Brief ▸ Find every line below with the word "taken" in it, and copy each one.

Supplied entries ▸
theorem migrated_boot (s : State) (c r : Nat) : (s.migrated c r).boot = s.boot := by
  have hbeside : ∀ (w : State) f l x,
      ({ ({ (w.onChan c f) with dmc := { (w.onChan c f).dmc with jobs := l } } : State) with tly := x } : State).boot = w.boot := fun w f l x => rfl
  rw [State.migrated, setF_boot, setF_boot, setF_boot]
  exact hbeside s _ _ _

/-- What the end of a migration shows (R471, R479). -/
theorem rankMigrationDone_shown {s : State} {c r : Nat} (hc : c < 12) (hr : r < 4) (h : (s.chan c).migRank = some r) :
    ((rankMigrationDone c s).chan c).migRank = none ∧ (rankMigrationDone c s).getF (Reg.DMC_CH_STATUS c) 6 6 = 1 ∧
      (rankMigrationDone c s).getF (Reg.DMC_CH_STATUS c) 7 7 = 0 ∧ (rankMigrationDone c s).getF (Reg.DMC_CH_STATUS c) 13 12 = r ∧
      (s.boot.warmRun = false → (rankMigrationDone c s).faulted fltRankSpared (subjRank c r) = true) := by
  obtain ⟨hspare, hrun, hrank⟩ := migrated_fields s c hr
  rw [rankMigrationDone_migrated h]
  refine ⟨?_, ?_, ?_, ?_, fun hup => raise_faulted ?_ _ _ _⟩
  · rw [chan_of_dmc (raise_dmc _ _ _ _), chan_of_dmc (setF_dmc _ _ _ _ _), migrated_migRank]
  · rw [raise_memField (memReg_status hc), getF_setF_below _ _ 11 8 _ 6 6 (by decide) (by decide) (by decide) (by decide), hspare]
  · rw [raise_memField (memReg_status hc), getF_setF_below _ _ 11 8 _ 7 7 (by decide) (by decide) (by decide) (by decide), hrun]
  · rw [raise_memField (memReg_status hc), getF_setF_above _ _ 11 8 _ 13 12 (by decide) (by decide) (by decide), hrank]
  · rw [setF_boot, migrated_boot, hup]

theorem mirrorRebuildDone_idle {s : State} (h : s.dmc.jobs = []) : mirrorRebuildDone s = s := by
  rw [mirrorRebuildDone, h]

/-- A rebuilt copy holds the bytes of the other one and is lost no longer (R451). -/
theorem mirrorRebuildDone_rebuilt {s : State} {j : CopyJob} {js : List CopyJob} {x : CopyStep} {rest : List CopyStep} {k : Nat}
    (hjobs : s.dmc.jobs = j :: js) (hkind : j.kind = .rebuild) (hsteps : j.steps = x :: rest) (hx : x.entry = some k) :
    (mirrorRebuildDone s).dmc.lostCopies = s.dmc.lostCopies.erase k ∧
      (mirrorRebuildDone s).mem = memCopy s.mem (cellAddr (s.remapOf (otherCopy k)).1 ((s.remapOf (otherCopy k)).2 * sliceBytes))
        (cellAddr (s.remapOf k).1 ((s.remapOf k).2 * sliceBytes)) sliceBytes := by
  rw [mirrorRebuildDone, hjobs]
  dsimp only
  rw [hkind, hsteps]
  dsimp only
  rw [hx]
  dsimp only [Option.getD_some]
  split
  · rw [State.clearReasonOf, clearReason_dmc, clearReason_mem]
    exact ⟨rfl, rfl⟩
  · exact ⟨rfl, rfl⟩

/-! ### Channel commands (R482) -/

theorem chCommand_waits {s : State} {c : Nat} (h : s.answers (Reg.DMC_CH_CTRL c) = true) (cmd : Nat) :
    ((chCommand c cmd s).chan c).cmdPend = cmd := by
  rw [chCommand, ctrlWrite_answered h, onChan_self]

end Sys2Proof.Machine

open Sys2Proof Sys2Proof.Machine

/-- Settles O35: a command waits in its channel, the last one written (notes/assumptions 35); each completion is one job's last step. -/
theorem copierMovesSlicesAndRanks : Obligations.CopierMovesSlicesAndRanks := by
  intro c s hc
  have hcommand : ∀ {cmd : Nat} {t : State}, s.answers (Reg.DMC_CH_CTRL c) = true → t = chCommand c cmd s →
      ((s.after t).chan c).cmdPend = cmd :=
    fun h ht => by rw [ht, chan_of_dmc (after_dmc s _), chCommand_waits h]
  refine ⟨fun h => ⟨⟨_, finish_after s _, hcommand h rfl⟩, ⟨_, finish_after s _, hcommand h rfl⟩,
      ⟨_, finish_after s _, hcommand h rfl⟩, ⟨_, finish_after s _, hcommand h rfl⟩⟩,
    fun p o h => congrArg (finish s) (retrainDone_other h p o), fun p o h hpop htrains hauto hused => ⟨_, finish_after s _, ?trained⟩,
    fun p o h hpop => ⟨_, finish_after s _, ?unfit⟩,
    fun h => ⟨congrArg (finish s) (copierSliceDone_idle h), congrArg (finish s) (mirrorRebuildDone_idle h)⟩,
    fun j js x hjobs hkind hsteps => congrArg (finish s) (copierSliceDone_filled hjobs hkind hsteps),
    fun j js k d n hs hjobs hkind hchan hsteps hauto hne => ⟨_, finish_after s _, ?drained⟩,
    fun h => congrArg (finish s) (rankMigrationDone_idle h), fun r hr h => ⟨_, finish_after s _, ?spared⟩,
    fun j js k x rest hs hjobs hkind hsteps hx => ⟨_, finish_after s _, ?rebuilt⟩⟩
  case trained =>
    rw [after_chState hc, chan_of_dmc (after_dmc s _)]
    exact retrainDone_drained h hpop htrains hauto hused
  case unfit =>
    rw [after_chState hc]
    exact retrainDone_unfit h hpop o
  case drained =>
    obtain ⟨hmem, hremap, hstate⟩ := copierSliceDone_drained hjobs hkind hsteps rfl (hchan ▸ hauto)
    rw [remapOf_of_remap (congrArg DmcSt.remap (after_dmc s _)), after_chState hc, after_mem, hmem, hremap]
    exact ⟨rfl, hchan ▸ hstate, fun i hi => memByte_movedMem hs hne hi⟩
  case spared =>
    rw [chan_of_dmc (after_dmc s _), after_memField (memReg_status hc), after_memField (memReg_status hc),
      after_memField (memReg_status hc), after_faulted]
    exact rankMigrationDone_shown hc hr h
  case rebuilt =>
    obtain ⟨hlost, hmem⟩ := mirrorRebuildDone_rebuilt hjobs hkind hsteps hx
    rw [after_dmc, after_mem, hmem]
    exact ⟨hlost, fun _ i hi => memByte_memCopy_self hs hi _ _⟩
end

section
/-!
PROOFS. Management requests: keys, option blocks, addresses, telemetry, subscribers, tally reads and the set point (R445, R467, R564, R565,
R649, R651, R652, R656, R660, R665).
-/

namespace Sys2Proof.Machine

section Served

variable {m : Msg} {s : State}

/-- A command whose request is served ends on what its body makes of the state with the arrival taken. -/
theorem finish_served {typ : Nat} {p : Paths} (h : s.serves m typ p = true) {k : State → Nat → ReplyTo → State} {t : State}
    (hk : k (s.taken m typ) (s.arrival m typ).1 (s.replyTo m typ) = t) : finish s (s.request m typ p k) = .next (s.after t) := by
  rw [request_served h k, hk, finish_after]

...

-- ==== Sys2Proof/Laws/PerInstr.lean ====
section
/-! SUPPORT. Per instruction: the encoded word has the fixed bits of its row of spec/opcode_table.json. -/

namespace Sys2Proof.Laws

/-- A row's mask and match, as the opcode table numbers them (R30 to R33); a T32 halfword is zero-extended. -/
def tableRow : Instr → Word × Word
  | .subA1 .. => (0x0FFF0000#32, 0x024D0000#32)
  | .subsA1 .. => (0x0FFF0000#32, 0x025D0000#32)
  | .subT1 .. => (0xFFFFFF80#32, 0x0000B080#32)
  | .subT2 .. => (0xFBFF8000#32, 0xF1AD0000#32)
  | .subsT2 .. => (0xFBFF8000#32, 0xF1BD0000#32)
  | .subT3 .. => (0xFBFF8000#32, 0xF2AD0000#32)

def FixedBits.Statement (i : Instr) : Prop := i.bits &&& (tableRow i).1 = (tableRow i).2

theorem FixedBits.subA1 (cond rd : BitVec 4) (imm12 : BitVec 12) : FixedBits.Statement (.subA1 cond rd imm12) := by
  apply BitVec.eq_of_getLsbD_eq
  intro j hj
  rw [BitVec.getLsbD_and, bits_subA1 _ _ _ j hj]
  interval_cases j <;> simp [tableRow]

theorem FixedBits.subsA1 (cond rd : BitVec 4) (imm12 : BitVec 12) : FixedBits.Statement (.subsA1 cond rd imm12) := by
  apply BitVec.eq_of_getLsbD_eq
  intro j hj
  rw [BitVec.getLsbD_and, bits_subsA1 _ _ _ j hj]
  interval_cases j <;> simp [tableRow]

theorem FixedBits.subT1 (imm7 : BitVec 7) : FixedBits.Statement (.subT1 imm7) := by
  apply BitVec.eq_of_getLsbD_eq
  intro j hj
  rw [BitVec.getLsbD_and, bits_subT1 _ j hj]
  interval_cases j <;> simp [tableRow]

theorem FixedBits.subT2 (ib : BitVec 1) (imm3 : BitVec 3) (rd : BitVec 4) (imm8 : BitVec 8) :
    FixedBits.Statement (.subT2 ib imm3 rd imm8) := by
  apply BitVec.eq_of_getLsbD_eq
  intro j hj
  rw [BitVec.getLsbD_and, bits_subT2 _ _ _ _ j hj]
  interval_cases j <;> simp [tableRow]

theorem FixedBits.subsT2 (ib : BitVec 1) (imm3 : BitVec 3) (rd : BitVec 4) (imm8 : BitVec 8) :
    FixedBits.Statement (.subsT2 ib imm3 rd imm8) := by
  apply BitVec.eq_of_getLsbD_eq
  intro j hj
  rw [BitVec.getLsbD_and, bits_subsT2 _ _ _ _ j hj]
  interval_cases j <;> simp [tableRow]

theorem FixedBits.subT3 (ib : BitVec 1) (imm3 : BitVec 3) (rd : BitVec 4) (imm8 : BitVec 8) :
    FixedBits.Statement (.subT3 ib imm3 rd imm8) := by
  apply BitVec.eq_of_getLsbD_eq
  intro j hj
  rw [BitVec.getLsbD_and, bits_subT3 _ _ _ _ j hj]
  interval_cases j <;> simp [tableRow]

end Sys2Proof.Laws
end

Task answer ▸
/-- A command whose request is served ends on what its body makes of the state with the arrival taken. -/
    (hk : k (s.taken m typ) (s.arrival m typ).1 (s.replyTo m typ) = t) : finish s (s.request m typ p k) = .next (s.after t) := by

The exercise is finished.